* **The problem**: Among the entries below, how many lines include "writes"? Answer with the number only.

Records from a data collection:

-- ==== Sys2Proof/Machine/Engines.lean ====
section
/-! DEFINITION. The engines that run child operations: starting an operation, one granted line of a copy, one step of a
collective, one line of a re-stripe, a crypto operation, a join (14 R302 to R309, 15 R329 to R341, 10 R224 to R226,
R244). -/

namespace Sys2Proof.Machine

/-! ### Moving bytes (R217, R224, R330, R412, R415, R420, R426) -/

/-- Who moves bytes: a core's context with the halves bound at issue, or a queue engine (`core` none), which works
through its tenant's page table; `deps` are the writes that a doorbell it rings comes after (R416). -/
structure Mover where
  core   : Option Nat
  cx     : CtxId
  gang   : Nat
  tile   : Nat
  ten    : Option Nat
  halves : List Half
  fmap   : Tbl (BitVec 16)
  deps   : List (Nat × Nat)
deriving DecidableEq, Repr

/-- The mover of an operation of a core. -/
def State.moverOf (s : State) (c : Nat) (o : ChildOp) : Mover :=
  { core := some c, cx := o.cx, gang := o.gang, tile := s.tokenTile c,
    ten := if isControl c then none else some (s.gang o.gang).ten,
    halves := o.halves, fmap := (s.gang o.gang).fmap, deps := o.seen }

/-- A transfer's outcome: a cause of R306 with the address, or the bytes. -/
abbrev Moved (α : Type) := Except (Nat × Nat) α

/-- Bytes that a transfer has read, with the stamps of the global writes it found them in (R271). -/
abbrev Got := Nat × List (Nat × Nat)

/-- Translation for a mover (R232, R352): the cause, or physical address and placement. An entry that breaks the layout, met by
a walk that no strand's XLAT made, leaves no record of kind 5: the record of R418 names a die, a tile and a context, which such
a walk has not (DESIGN CHOICE, log entry 138). -/
def State.translateM (s : State) (m : Mover) (v need : Nat) : Moved (Nat × BitVec 32) :=
  match m.core with
  | some c =>
    match s.translate c m.cx v need with
    | .ok p => .ok p
    | .error code => .error (if code = 5 then 3 else 2, v)
  | none =>
    if 2 ^ 48 ≤ v then .error (2, v)
    else match s.walk (m.ten.getD 0) v with
    | .leaf base _ pa perm plc => if permOk perm need then .ok (pa + (v - base), BitVec.ofNat 32 plc) else .error (3, v)
    | _ => .error (2, v)

/-- The physical offset of an own-tessera byte, or PERM in a region's upper range (R224, R225). -/
def Mover.phys (m : Mover) (dst : Bool) (a : Nat) : Option Nat :=
  match m.halves.find? (fun h => decide (h.base ≤ a) && decide (a < h.base + 2 * h.size)) with
  | none => some a
  | some h => if a < h.base + h.size then some (if (if dst then h.dst else h.src) then a + h.size else a) else none

/-- The physical offsets of `n` own-tessera bytes, or PERM where one lies in a region's upper range (R223 to R225). -/
def Mover.physBytes (m : Mover) (dst : Bool) (a n : Nat) : Option (List Nat) :=
  (List.range n).foldr (fun i acc => match m.phys dst (a + i), acc with
    | some p, some l => some (p :: l)
    | _, _ => none) (some [])

/-- The number that bytes at offsets of a memory make. -/
def numAt (m : Mem) (ps : List Nat) : Nat := ps.foldr (fun p v => (Mem.byte m p).toNat + 256 * v) 0

/-- The tenant's host window check of R420: 0 allowed, or the cause. -/
def State.window (s : State) (ten : Option Nat) (a n : Nat) (write : Bool) : Nat :=
  match ten with
  | none => 2
  | some t =>
    let inside := (s.tenant t).wins.filter (fun w => decide (w.1 ≤ a) && decide (a + n ≤ w.1 + w.2.1))
    if inside.isEmpty then 2 else if inside.any (fun w => if write then w.2.2.2 else w.2.2.1) then 0 else 3

/-- Some Vafort port is up: with none, no route is left (R411). -/
def State.linked (s : State) : Bool := (List.range 16).any (fun p => (Tbl.get ({} : Port) s.ports p).up)

/-- The node a peer address names, when it can be reached and holds a part of the gang (R411, R412); a device reaches
itself by its own node. -/
def State.peerOf (s : State) (m : Mover) (a : Nat) : Option Nat :=
  let node := Tbl.get (0xFFFF : BitVec 16) m.fmap (a / 2 ^ 48 % 4096)
  let p := Tbl.get ({} : Peer) s.peers node.toNat
  if node = 0xFFFF ∨ s.nodeId = 0xFFFF then none
  else if node = s.nodeId then some node.toNat
  else if s.linked && p.up && p.parts.contains ((m.ten.getD 0), (s.gang m.gang).recVa.toNat, (s.gang m.gang).nth) then some node.toNat
  else none

/-- A peer address on its device: the cause, or node, physical address and placement word (R412). -/
def State.peerAt (s : State) (m : Mover) (a need : Nat) : Moved (Nat × Nat × Nat) :=
  let v := a % 2 ^ 48
  if 2 ^ 60 ≤ a then .error (2, a)
  else match s.peerOf m a with
    | none => .error (8, a)
    | some node =>
      let ten := m.ten.getD 0
      let p := Tbl.get ({} : Peer) s.peers node
      let w := if node = s.nodeId.toNat then s.walk ten v
        else walkFrom p.mem (fun _ => true) (fun _ _ _ => true) ten v 4 0 (Tbl.get 0 p.ptb ten)
      match w with
      | .leaf base _ pa perm plc => if permOk perm need then .ok (node, pa + (v - base), plc) else .error (3, a)
      | _ => .error (2, a)

/-- What comes before the writes that `n` bytes of a line, from byte `o` on, show to a mover (R271). -/
def Mover.before (m : Mover) (l : Shown) (o n : Nat) : List (Nat × Nat) :=
  carried ((List.range ((o + n + 7) / 8 - o / 8)).flatMap (fun i => Tbl.get [] l.rels (o / 8 + i))) m.gang m.tile

/-- What comes before the writes that tessera bytes of a core show to a mover (R271). -/
def State.tessBefore (s : State) (m : Mover) (c : Nat) (offs : List Nat) : List (Nat × Nat) :=
  if s.rel.isEmpty then [] else carried ((tessKeys c offs).flatMap s.relAt) m.gang m.tile

/-- `n` bytes inside one 64-byte line of a space are read. -/
def State.readChunk (s : State) (m : Mover) (sp a n : Nat) : State × Moved Got :=
  let c := m.core.getD 0
  match sp with
  | 0 =>
    match s.translateM m a 1 with
    | .error e => (s, .error e)
    | .ok (pa, plc) =>
      if isBell pa then (s, .ok (0, []))
      else
        let die := dieOf c
        let cached := m.core.isSome && decide (die < 8)
        if !s.serves m.ten pa plc then (s.logErr 0 1 0 0 pa, .error (3, a))
        else
          let (s, v) := if cached then s.dieRead die m.gang m.tile m.ten (pa / 64) plc [] else s.homeReadW 8 m.ten (pa / 64) plc
          match v with
          | none => (s, .error (4, a))
          | some l => (s, .ok (l.data / 256 ^ (pa % 64) % 256 ^ n, l.stamps ++ m.before l (pa % 64) n))
  | 1 =>
    if Config.tessSize < a + n ∨ m.core.isNone then (s, .error (2, a))
    else match m.physBytes false a n with
      | none => (s, .error (3, a))
      | some ps =>
        let (s, bad) := ((ps.map (· / 64)).dedup).foldl (fun (acc : State × Bool) l =>
          let (s, bad, _) := acc.1.readTessLine c l
          (s, acc.2 || bad)) (s, false)
        if bad then (s, .error (4, a)) else (s, .ok (numAt (s.core c).tess ps, s.tessBefore m c ps))
  | 2 =>
    match s.remote m.gang a n with
    | none => (s, .error (2, a))
    | some (d, p) =>
      let (s, bad, _) := s.readTessLine d (p / 64)
      if bad then (s, .error (4, a)) else (s, .ok (Mem.read (s.core d).tess p n, s.tessBefore m d ((List.range n).map (p + ·))))
  | 3 =>
    if Config.acmSize < a + n ∨ m.core.isNone then (s, .error (2, a))
    else match s.readSram c 1 [a / 64] with
      | (s, true) => (s.sramUe c 1 0 0, .error (4, a))
      | (s, false) => (s, .ok (Mem.read (s.core c).acm a n, []))
  | 4 =>
    match s.window m.ten a n false with
    | 0 => (s, .ok (Mem.read s.hostMem a n, []))
    | e => (s, .error (e, a))
  | 6 =>
    match s.peerAt m a 1 with
    | .error e => (s, .error e)
    | .ok (node, pa, plc) =>
      if isBell pa then (s, .ok (0, []))
      else if node = s.nodeId.toNat then
        let (s, v) := s.homeReadW 9 m.ten (pa / 64) (BitVec.ofNat 32 plc)
        match v with
        | none => (s, .error (4, a))
        | some l => (s, .ok (l.data / 256 ^ (pa % 64) % 256 ^ n, l.stamps))
      else (s, .ok (Mem.read (Tbl.get ({} : Peer) s.peers node).mem pa n, []))
  | _ => (s, .error (1, a))

/-- `n` bytes of a space from any address, line by line (R330); `fuel` bounds the lines. -/
def State.readBytes (s : State) (m : Mover) (sp : Nat) : Nat → Nat → Nat → State × Moved Got
  | 0, _, _ => (s, .ok (0, []))
  | fuel + 1, a, n =>
    if n = 0 then (s, .ok (0, []))
    else
      let k := min n (64 - a % 64)
      let (s, v) := s.readChunk m sp a k
      match v with
      | .error e => (s, .error e)
      | .ok x =>
        let (s, w) := s.readBytes m sp fuel ((a + k) % 2 ^ 64) (n - k)
        match w with
        | .error e => (s, .error e)
        | .ok y => (s, .ok (x.1 + 256 ^ k * y.1, x.2 ++ y.2))

/-- A line of 64 bytes is written to a space; the stamp of a global write comes back (R330, R413, R415, R426). -/
def State.writeLine (s : State) (m : Mover) (sp a v : Nat) : State × Moved (Nat × Nat) :=
  let c := m.core.getD 0
  match sp with
  | 0 =>
    match s.translateM m a 2 with
    | .error e => (s, .error e)
    | .ok (pa, plc) =>
      if isBell pa then
        (if m.core.isSome then s.ring m.gang (bellLine pa) (v % 2 ^ 64) false m.deps else s, .ok (0, 0))
      else if !s.serves m.ten pa plc then (s.logErr 0 1 0 0 pa, .error (3, a))
      else
        let comp := if m.core.isSome then dieOf c else 8
        let (s, w) := s.homeWrite comp m.ten (pa / 64) plc (2 ^ 64 - 1) v [] true []
        (s, .ok w)
  | 1 =>
    if Config.tessSize < a + 64 ∨ m.core.isNone then (s, .error (2, a))
    else match m.phys true a with
      | some p => (s.writeTess c p 64 v, .ok (0, 0))
      | none => (s, .error (3, a))
  | 2 =>
    match s.remote m.gang a 64 with
    | none => (s, .error (2, a))
    | some (d, p) => (s.writeTess d p 64 v, .ok (0, 0))
  | 3 =>
    if Config.acmSize < a + 64 ∨ m.core.isNone then (s, .error (2, a))
    else
      let k := s.core c
      let k := { k with soft := k.soft.filter (· != (1, a / 64)), ce := k.ce.filter (· != (1, a / 64)) }
      (s.setCore c { k with acm := Mem.write k.acm a 64 v, badAcm := k.badAcm.filter (· != a / 64) }, .ok (0, 0))
  | 4 =>
    match s.window m.ten a 64 true with
    | 0 => ({ s with hostMem := Mem.write s.hostMem a 64 v }, .ok (0, 0))
    | e => (s, .error (e, a))
  | 5 =>
    if Config.lintelSize < a + 64 ∨ m.core.isNone then (s, .error (2, a))
    else
      let k := s.core c
      let k := { k with soft := k.soft.filter (· != (2, a / 64)), ce := k.ce.filter (· != (2, a / 64)) }
      (s.setCore c { k with lintel := Mem.write k.lintel a 64 v, badLintel := k.badLintel.filter (· != a / 64) }, .ok (0, 0))
  | 6 =>
    match s.peerAt m a 2 with
    | .error e => (s, .error e)
    | .ok (node, pa, plc) =>
      if node = s.nodeId.toNat then
        if isBell pa then (s.ring m.gang (bellLine pa) (v % 2 ^ 64) false m.deps, .ok (0, 0))
        else
          -- R413: the target's fabric-ingress component stamps the write
          let (s, w) := s.homeWrite 9 m.ten (pa / 64) (BitVec.ofNat 32 plc) (2 ^ 64 - 1) v [] true []
          (s, .ok w)
      else
      let p := Tbl.get ({} : Peer) s.peers node
      let p := if isBell pa then { p with bells := p.bells ++ [(bellLine pa, v % 2 ^ 16)] }
        else { p with mem := Mem.write p.mem pa 64 v }
      ({ s with peers := Tbl.set {} s.peers node p }, .ok (0, 0))
  | _ => (s, .error (1, a))

/-! ### One line of a copy (R305, R329 to R335, R225, R226) -/

/-- The running checksum over one line (R335). -/
def ckLine (ckm run line : Nat) : Nat :=
  match ckm with
  | 1 => ((List.range 64).foldl (fun c i => crcByte c (line / 256 ^ i % 256)) (run ^^^ 0xFFFFFFFF)) ^^^ 0xFFFFFFFF
  | 2 =>
    let r := (List.range 32).foldl (fun (ab : Nat × Nat) i =>
      let a := (ab.1 + line / 65536 ^ i % 65536) % 65535
      (a, (ab.2 + a) % 65535)) (run % 65536, run / 65536)
    r.2 * 65536 + r.1
  | _ => 0

/-- A line's bytes converted (R331): `n` elements from width `wf` to width `wt` bytes. -/
def convLine (p : CopyP) (v : Nat) : Nat :=
  if p.cv then
    (List.range (64 / p.wt)).foldr (fun i acc =>
      cvtEl p.sat rne p.toF p.fromF (v / 256 ^ (i * p.wf) % 256 ^ p.wf) % 256 ^ p.wt + 256 ^ p.wt * acc) 0
  else v

/-- A line swizzled for a dimension-2 index: chunk c goes to chunk c XOR (i2 mod 8) (R332). -/
def swizzle (i2 v : Nat) : Nat :=
  (List.range 8).foldl (fun acc c => acc + v / 2 ^ (64 * c) % 2 ^ 64 * 2 ^ (64 * (c ^^^ (i2 % 8)))) 0

/-- A line written to the targets of a copy, until one fails (R333). -/
def State.writeTargets (s : State) (m : Mover) (sp v : Nat) : List Nat → State × Moved (List (Nat × Nat))
  | [] => (s, .ok [])
  | a :: r =>
    let (s, w) := s.writeLine m sp a v
    match w with
    | .error e => (s, .error e)
    | .ok x =>
      let (s, y) := s.writeTargets m sp v r
      match y with
      | .error e => (s, .error e)
      | .ok l => (s, .ok (x :: l))

/-- A line of 64 undefined bytes: the line at LINES of a faulted operation (R305, log entry 2). -/
def freeLine (n : Nat) : Nat := (List.range 64).foldr (fun i acc => (Config.freeByte (n + i)).toNat + 256 * acc) 0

* **Answer to this task**: 4